WHAT IS BEING ASKED = In the records that follow, the lines from the one containing "def decPairRows : List" to the one containing "[(.pushBc, .bc), (.pushDe, .de), (.pushHl, .hl), (.pushAf, .af)]", inclusive, are to be given again exactly.

═══ THE DATA

-- ==== Sys2Proof/Certificates/Slice0/Obligations.lean ====
section
/-! DEFINITION. The statements about the model. First the words they use: tables of instructions by operand, results in plain
arithmetic, and what an instruction may change. -/

namespace Sys2Proof.Stmt
open Sys2Proof.Machine

/-! ### The rows of spec/opcode_table.json, by operand -/

/-- `LD r,r'` and `LD r,(HL)`: instruction, destination, source (41_load8.md R180, R182). -/
def loadRows : List (Instr × R8 × R8) :=
  List.flatten [
    [(.ldBB, .b, .b), (.ldBC, .b, .c), (.ldBD, .b, .d), (.ldBE, .b, .e), (.ldBH, .b, .h), (.ldBL, .b, .l), (.ldBAtHl, .b, .atHl), (.ldBA, .b, .a)],
    [(.ldCB, .c, .b), (.ldCC, .c, .c), (.ldCD, .c, .d), (.ldCE, .c, .e), (.ldCH, .c, .h), (.ldCL, .c, .l), (.ldCAtHl, .c, .atHl), (.ldCA, .c, .a)],
    [(.ldDB, .d, .b), (.ldDC, .d, .c), (.ldDD, .d, .d), (.ldDE, .d, .e), (.ldDH, .d, .h), (.ldDL, .d, .l), (.ldDAtHl, .d, .atHl), (.ldDA, .d, .a)],
    [(.ldEB, .e, .b), (.ldEC, .e, .c), (.ldED, .e, .d), (.ldEE, .e, .e), (.ldEH, .e, .h), (.ldEL, .e, .l), (.ldEAtHl, .e, .atHl), (.ldEA, .e, .a)],
    [(.ldHB, .h, .b), (.ldHC, .h, .c), (.ldHD, .h, .d), (.ldHE, .h, .e), (.ldHH, .h, .h), (.ldHL, .h, .l), (.ldHAtHl, .h, .atHl), (.ldHA, .h, .a)],
    [(.ldLB, .l, .b), (.ldLC, .l, .c), (.ldLD, .l, .d), (.ldLE, .l, .e), (.ldLH, .l, .h), (.ldLL, .l, .l), (.ldLAtHl, .l, .atHl), (.ldLA, .l, .a)],
    [(.ldAB, .a, .b), (.ldAC, .a, .c), (.ldAD, .a, .d), (.ldAE, .a, .e), (.ldAH, .a, .h), (.ldAL, .a, .l), (.ldAAtHl, .a, .atHl), (.ldAA, .a, .a)]]

/-- `LD r,d8` (41_load8.md R181). -/
def loadImmRows : List ((Byte → Instr) × R8) :=
  [(.ldBD8, .b), (.ldCD8, .c), (.ldDD8, .d), (.ldED8, .e), (.ldHD8, .h), (.ldLD8, .l), (.ldAD8, .a)]

/-- `LD (HL),r` (41_load8.md R183). -/
def storeRows : List (Instr × R8) :=
  [(.ldAtHlB, .b), (.ldAtHlC, .c), (.ldAtHlD, .d), (.ldAtHlE, .e), (.ldAtHlH, .h), (.ldAtHlL, .l), (.ldAtHlA, .a)]

/-- `ADD A,r` and `ADD A,(HL)` (43_alu8.md R230). -/
def addRows : List (Instr × R8) :=
  [(.addAB, .b), (.addAC, .c), (.addAD, .d), (.addAE, .e), (.addAH, .h), (.addAL, .l), (.addAAtHl, .atHl), (.addAA, .a)]

/-- `ADC A,r` and `ADC A,(HL)` (43_alu8.md R231). -/
def adcRows : List (Instr × R8) :=
  [(.adcAB, .b), (.adcAC, .c), (.adcAD, .d), (.adcAE, .e), (.adcAH, .h), (.adcAL, .l), (.adcAAtHl, .atHl), (.adcAA, .a)]

/-- `SUB A,r` and `SUB A,(HL)` (43_alu8.md R232). -/
def subRows : List (Instr × R8) :=
  [(.subAB, .b), (.subAC, .c), (.subAD, .d), (.subAE, .e), (.subAH, .h), (.subAL, .l), (.subAAtHl, .atHl), (.subAA, .a)]

/-- `SBC A,r` and `SBC A,(HL)` (43_alu8.md R233). -/
def sbcRows : List (Instr × R8) :=
  [(.sbcAB, .b), (.sbcAC, .c), (.sbcAD, .d), (.sbcAE, .e), (.sbcAH, .h), (.sbcAL, .l), (.sbcAAtHl, .atHl), (.sbcAA, .a)]

/-- `AND A,r` and `AND A,(HL)` (43_alu8.md R234). -/
def andRows : List (Instr × R8) :=
  [(.andAB, .b), (.andAC, .c), (.andAD, .d), (.andAE, .e), (.andAH, .h), (.andAL, .l), (.andAAtHl, .atHl), (.andAA, .a)]

/-- `XOR A,r` and `XOR A,(HL)` (43_alu8.md R235). -/
def xorRows : List (Instr × R8) :=
  [(.xorAB, .b), (.xorAC, .c), (.xorAD, .d), (.xorAE, .e), (.xorAH, .h), (.xorAL, .l), (.xorAAtHl, .atHl), (.xorAA, .a)]

/-- `OR A,r` and `OR A,(HL)` (43_alu8.md R236). -/
def orRows : List (Instr × R8) :=
  [(.orAB, .b), (.orAC, .c), (.orAD, .d), (.orAE, .e), (.orAH, .h), (.orAL, .l), (.orAAtHl, .atHl), (.orAA, .a)]

/-- `CP A,r` and `CP A,(HL)` (43_alu8.md R237). -/
def cpRows : List (Instr × R8) :=
  [(.cpAB, .b), (.cpAC, .c), (.cpAD, .d), (.cpAE, .e), (.cpAH, .h), (.cpAL, .l), (.cpAAtHl, .atHl), (.cpAA, .a)]

/-- `INC r` and `INC (HL)` (43_alu8.md R238). -/
def incRows : List (Instr × R8) :=
  [(.incB, .b), (.incC, .c), (.incD, .d), (.incE, .e), (.incH, .h), (.incL, .l), (.incAtHl, .atHl), (.incA, .a)]

/-- `DEC r` and `DEC (HL)` (43_alu8.md R239). -/
def decRows : List (Instr × R8) :=
  [(.decB, .b), (.decC, .c), (.decD, .d), (.decE, .e), (.decH, .h), (.decL, .l), (.decAtHl, .atHl), (.decA, .a)]

/-- `LD rr,d16` (42_load16_stack.md R210). -/
def loadPairRows : List ((Word → Instr) × Rp) :=
  [(.ldBcD16, .bc), (.ldDeD16, .de), (.ldHlD16, .hl), (.ldSpD16, .sp)]

/-- `ADD HL,rr` (44_alu16.md R260). -/
def addHlRows : List (Instr × Rp) :=
  [(.addHlBc, .bc), (.addHlDe, .de), (.addHlHl, .hl), (.addHlSp, .sp)]

/-- `INC rr` (44_alu16.md R262). -/
def incPairRows : List (Instr × Rp) :=
  [(.incBc, .bc), (.incDe, .de), (.incHl, .hl), (.incSp, .sp)]

/-- `DEC rr` (44_alu16.md R263). -/
def decPairRows : List (Instr × Rp) :=
  [(.decBc, .bc), (.decDe, .de), (.decHl, .hl), (.decSp, .sp)]

/-- `PUSH rr` (42_load16_stack.md R214). -/
def pushRows : List (Instr × Rp2) :=
  [(.pushBc, .bc), (.pushDe, .de), (.pushHl, .hl), (.pushAf, .af)]

/-- `POP rr` (42_load16_stack.md R215). -/
def popRows : List (Instr × Rp2) :=
  [(.popBc, .bc), (.popDe, .de), (.popHl, .hl), (.popAf, .af)]

/-- The accumulator rotates and the CB operation each is built on (45_rotate_bit.md R270-R273). -/
def rotARows : List (Instr × RotOp) :=
  [(.rlca, .rlc), (.rrca, .rrc), (.rla, .rl), (.rra, .rr)]

/-- The CB rotates and shifts (45_rotate_bit.md R274-R281). -/
def rotRows : List (Instr × RotOp × R8) :=
  List.flatten [
    [(.rlcB, .rlc, .b), (.rlcC, .rlc, .c), (.rlcD, .rlc, .d), (.rlcE, .rlc, .e), (.rlcH, .rlc, .h), (.rlcL, .rlc, .l), (.rlcAtHl, .rlc, .atHl), (.rlcA, .rlc, .a)],
    [(.rrcB, .rrc, .b), (.rrcC, .rrc, .c), (.rrcD, .rrc, .d), (.rrcE, .rrc, .e), (.rrcH, .rrc, .h), (.rrcL, .rrc, .l), (.rrcAtHl, .rrc, .atHl), (.rrcA, .rrc, .a)],
    [(.rlB, .rl, .b), (.rlC, .rl, .c), (.rlD, .rl, .d), (.rlE, .rl, .e), (.rlH, .rl, .h), (.rlL, .rl, .l), (.rlAtHl, .rl, .atHl), (.rlA, .rl, .a)],
    [(.rrB, .rr, .b), (.rrC, .rr, .c), (.rrD, .rr, .d), (.rrE, .rr, .e), (.rrH, .rr, .h), (.rrL, .rr, .l), (.rrAtHl, .rr, .atHl), (.rrA, .rr, .a)],
    [(.slaB, .sla, .b), (.slaC, .sla, .c), (.slaD, .sla, .d), (.slaE, .sla, .e), (.slaH, .sla, .h), (.slaL, .sla, .l), (.slaAtHl, .sla, .atHl), (.slaA, .sla, .a)],
    [(.sraB, .sra, .b), (.sraC, .sra, .c), (.sraD, .sra, .d), (.sraE, .sra, .e), (.sraH, .sra, .h), (.sraL, .sra, .l), (.sraAtHl, .sra, .atHl), (.sraA, .sra, .a)],
    [(.swapB, .swap, .b), (.swapC, .swap, .c), (.swapD, .swap, .d), (.swapE, .swap, .e), (.swapH, .swap, .h), (.swapL, .swap, .l), (.swapAtHl, .swap, .atHl), (.swapA, .swap, .a)],
    [(.srlB, .srl, .b), (.srlC, .srl, .c), (.srlD, .srl, .d), (.srlE, .srl, .e), (.srlH, .srl, .h), (.srlL, .srl, .l), (.srlAtHl, .srl, .atHl), (.srlA, .srl, .a)]]

/-- `BIT n,r` and `BIT n,(HL)` (45_rotate_bit.md R282). -/
def bitRows : List (Instr × Fin 8 × R8) :=
  List.flatten [
    [(.bit0B, 0, .b), (.bit0C, 0, .c), (.bit0D, 0, .d), (.bit0E, 0, .e), (.bit0H, 0, .h), (.bit0L, 0, .l), (.bit0AtHl, 0, .atHl), (.bit0A, 0, .a)],
    [(.bit1B, 1, .b), (.bit1C, 1, .c), (.bit1D, 1, .d), (.bit1E, 1, .e), (.bit1H, 1, .h), (.bit1L, 1, .l), (.bit1AtHl, 1, .atHl), (.bit1A, 1, .a)],
    [(.bit2B, 2, .b), (.bit2C, 2, .c), (.bit2D, 2, .d), (.bit2E, 2, .e), (.bit2H, 2, .h), (.bit2L, 2, .l), (.bit2AtHl, 2, .atHl), (.bit2A, 2, .a)],
    [(.bit3B, 3, .b), (.bit3C, 3, .c), (.bit3D, 3, .d), (.bit3E, 3, .e), (.bit3H, 3, .h), (.bit3L, 3, .l), (.bit3AtHl, 3, .atHl), (.bit3A, 3, .a)],
    [(.bit4B, 4, .b), (.bit4C, 4, .c), (.bit4D, 4, .d), (.bit4E, 4, .e), (.bit4H, 4, .h), (.bit4L, 4, .l), (.bit4AtHl, 4, .atHl), (.bit4A, 4, .a)],
    [(.bit5B, 5, .b), (.bit5C, 5, .c), (.bit5D, 5, .d), (.bit5E, 5, .e), (.bit5H, 5, .h), (.bit5L, 5, .l), (.bit5AtHl, 5, .atHl), (.bit5A, 5, .a)],
    [(.bit6B, 6, .b), (.bit6C, 6, .c), (.bit6D, 6, .d), (.bit6E, 6, .e), (.bit6H, 6, .h), (.bit6L, 6, .l), (.bit6AtHl, 6, .atHl), (.bit6A, 6, .a)],
    [(.bit7B, 7, .b), (.bit7C, 7, .c), (.bit7D, 7, .d), (.bit7E, 7, .e), (.bit7H, 7, .h), (.bit7L, 7, .l), (.bit7AtHl, 7, .atHl), (.bit7A, 7, .a)]]

/-- `RES n,r` and `RES n,(HL)` (45_rotate_bit.md R283). -/
def resRows : List (Instr × Fin 8 × R8) :=
  List.flatten [
    [(.res0B, 0, .b), (.res0C, 0, .c), (.res0D, 0, .d), (.res0E, 0, .e), (.res0H, 0, .h), (.res0L, 0, .l), (.res0AtHl, 0, .atHl), (.res0A, 0, .a)],
    [(.res1B, 1, .b), (.res1C, 1, .c), (.res1D, 1, .d), (.res1E, 1, .e), (.res1H, 1, .h), (.res1L, 1, .l), (.res1AtHl, 1, .atHl), (.res1A, 1, .a)],
    [(.res2B, 2, .b), (.res2C, 2, .c), (.res2D, 2, .d), (.res2E, 2, .e), (.res2H, 2, .h), (.res2L, 2, .l), (.res2AtHl, 2, .atHl), (.res2A, 2, .a)],
    [(.res3B, 3, .b), (.res3C, 3, .c), (.res3D, 3, .d), (.res3E, 3, .e), (.res3H, 3, .h), (.res3L, 3, .l), (.res3AtHl, 3, .atHl), (.res3A, 3, .a)],
    [(.res4B, 4, .b), (.res4C, 4, .c), (.res4D, 4, .d), (.res4E, 4, .e), (.res4H, 4, .h), (.res4L, 4, .l), (.res4AtHl, 4, .atHl), (.res4A, 4, .a)],
    [(.res5B, 5, .b), (.res5C, 5, .c), (.res5D, 5, .d), (.res5E, 5, .e), (.res5H, 5, .h), (.res5L, 5, .l), (.res5AtHl, 5, .atHl), (.res5A, 5, .a)],
    [(.res6B, 6, .b), (.res6C, 6, .c), (.res6D, 6, .d), (.res6E, 6, .e), (.res6H, 6, .h), (.res6L, 6, .l), (.res6AtHl, 6, .atHl), (.res6A, 6, .a)],
    [(.res7B, 7, .b), (.res7C, 7, .c), (.res7D, 7, .d), (.res7E, 7, .e), (.res7H, 7, .h), (.res7L, 7, .l), (.res7AtHl, 7, .atHl), (.res7A, 7, .a)]]

/-- `SET n,r` and `SET n,(HL)` (45_rotate_bit.md R284). -/
def setRows : List (Instr × Fin 8 × R8) :=
  List.flatten [
    [(.set0B, 0, .b), (.set0C, 0, .c), (.set0D, 0, .d), (.set0E, 0, .e), (.set0H, 0, .h), (.set0L, 0, .l), (.set0AtHl, 0, .atHl), (.set0A, 0, .a)],
    [(.set1B, 1, .b), (.set1C, 1, .c), (.set1D, 1, .d), (.set1E, 1, .e), (.set1H, 1, .h), (.set1L, 1, .l), (.set1AtHl, 1, .atHl), (.set1A, 1, .a)],
    [(.set2B, 2, .b), (.set2C, 2, .c), (.set2D, 2, .d), (.set2E, 2, .e), (.set2H, 2, .h), (.set2L, 2, .l), (.set2AtHl, 2, .atHl), (.set2A, 2, .a)],
    [(.set3B, 3, .b), (.set3C, 3, .c), (.set3D, 3, .d), (.set3E, 3, .e), (.set3H, 3, .h), (.set3L, 3, .l), (.set3AtHl, 3, .atHl), (.set3A, 3, .a)],
    [(.set4B, 4, .b), (.set4C, 4, .c), (.set4D, 4, .d), (.set4E, 4, .e), (.set4H, 4, .h), (.set4L, 4, .l), (.set4AtHl, 4, .atHl), (.set4A, 4, .a)],
    [(.set5B, 5, .b), (.set5C, 5, .c), (.set5D, 5, .d), (.set5E, 5, .e), (.set5H, 5, .h), (.set5L, 5, .l), (.set5AtHl, 5, .atHl), (.set5A, 5, .a)],
    [(.set6B, 6, .b), (.set6C, 6, .c), (.set6D, 6, .d), (.set6E, 6, .e), (.set6H, 6, .h), (.set6L, 6, .l), (.set6AtHl, 6, .atHl), (.set6A, 6, .a)],
    [(.set7B, 7, .b), (.set7C, 7, .c), (.set7D, 7, .d), (.set7E, 7, .e), (.set7H, 7, .h), (.set7L, 7, .l), (.set7AtHl, 7, .atHl), (.set7A, 7, .a)]]

/-- `JP cc,a16` (46_control.md R301). -/
def jumpIfRows : List ((Word → Instr) × Cond) :=
  [(.jpNzA16, .nz), (.jpZA16, .z), (.jpNcA16, .nc), (.jpCA16, .c)]

/-- `JR cc,e8` (46_control.md R304). -/
def jumpRelIfRows : List ((Byte → Instr) × Cond) :=
  [(.jrNzE8, .nz), (.jrZE8, .z), (.jrNcE8, .nc), (.jrCE8, .c)]

/-- `CALL cc,a16` (46_control.md R306). -/
def callIfRows : List ((Word → Instr) × Cond) :=
  [(.callNzA16, .nz), (.callZA16, .z), (.callNcA16, .nc), (.callCA16, .c)]

/-- `RET cc` (46_control.md R308). -/
def returnIfRows : List (Instr × Cond) :=
  [(.retNz, .nz), (.retZ, .z), (.retNc, .nc), (.retC, .c)]

/-- `RST v`: instruction and vector (46_control.md R310). -/
def rstRows : List (Instr × Word) :=
  [(.rst00, 0x00), (.rst08, 0x08), (.rst10, 0x10), (.rst18, 0x18), (.rst20, 0x20), (.rst28, 0x28), (.rst30, 0x30), (.rst38, 0x38)]

/-- The eleven invalid opcodes (47_system.md R329). -/
def invalidRows : List (Instr × Byte) :=
  List.flatten [
    [(.invalidD3, 0xD3), (.invalidDB, 0xDB), (.invalidDD, 0xDD), (.invalidE3, 0xE3), (.invalidE4, 0xE4), (.invalidEB, 0xEB)],
    [(.invalidEC, 0xEC), (.invalidED, 0xED), (.invalidF4, 0xF4), (.invalidFC, 0xFC), (.invalidFD, 0xFD)]]

/-! ### What may change -/

/-- The registers, flags and control bits but SP and PC, the counter, the inputs and the board's fixed part are as before. -/
def SameProcessor (s t : State) : Prop :=
  (t.a = s.a ∧ t.b = s.b ∧ t.c = s.c ∧ t.d = s.d ∧ t.e = s.e ∧ t.h = s.h ∧ t.l = s.l ∧ t.f = s.f) ∧
  (t.ime = s.ime ∧ t.imePending = s.imePending ∧ t.halted = s.halted ∧ t.stopped = s.stopped ∧ t.cycles = s.cycles) ∧
  (t.dpad = s.dpad ∧ t.buttons = s.buttons ∧ t.wramBank = s.wramBank ∧ t.vramBank = s.vramBank) ∧
  (t.cart = s.cart ∧ t.params = s.params ∧ t.env = s.env)

/-- Every byte of storage is as before, the cartridge included. -/
def SameStorage (s t : State) : Prop :=
  t.vram = s.vram ∧ t.eram = s.eram ∧ t.wram = s.wram ∧ t.oam = s.oam ∧ t.hram = s.hram ∧ t.io = s.io ∧ t.ie = s.ie ∧ t.cart = s.cart

/-- At most the general registers, the flags, SP and PC differ, and every address reads as before. -/
def OnlyRegisters (s t : State) : Prop :=
  t = { s with a := t.a, b := t.b, c := t.c, d := t.d, e := t.e, h := t.h, l := t.l, f := t.f, sp := t.sp, pc := t.pc } ∧
  ∀ addr, read8 t addr = read8 s addr

/-- At most A, the flags and PC differ, PC is `n` further on, and every address reads as before. -/
def OnlyAccumulator (n : Word) (s t : State) : Prop :=
  t = { s with a := t.a, f := t.f, pc := s.pc + n } ∧ ∀ addr, read8 t addr = read8 s addr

══════

FINISHED EXERCISE =
def decPairRows : List (Instr × Rp) :=
  [(.decBc, .bc), (.decDe, .de), (.decHl, .hl), (.decSp, .sp)]

/-- `PUSH rr` (42_load16_stack.md R214). -/
def pushRows : List (Instr × Rp2) :=
  [(.pushBc, .bc), (.pushDe, .de), (.pushHl, .hl), (.pushAf, .af)]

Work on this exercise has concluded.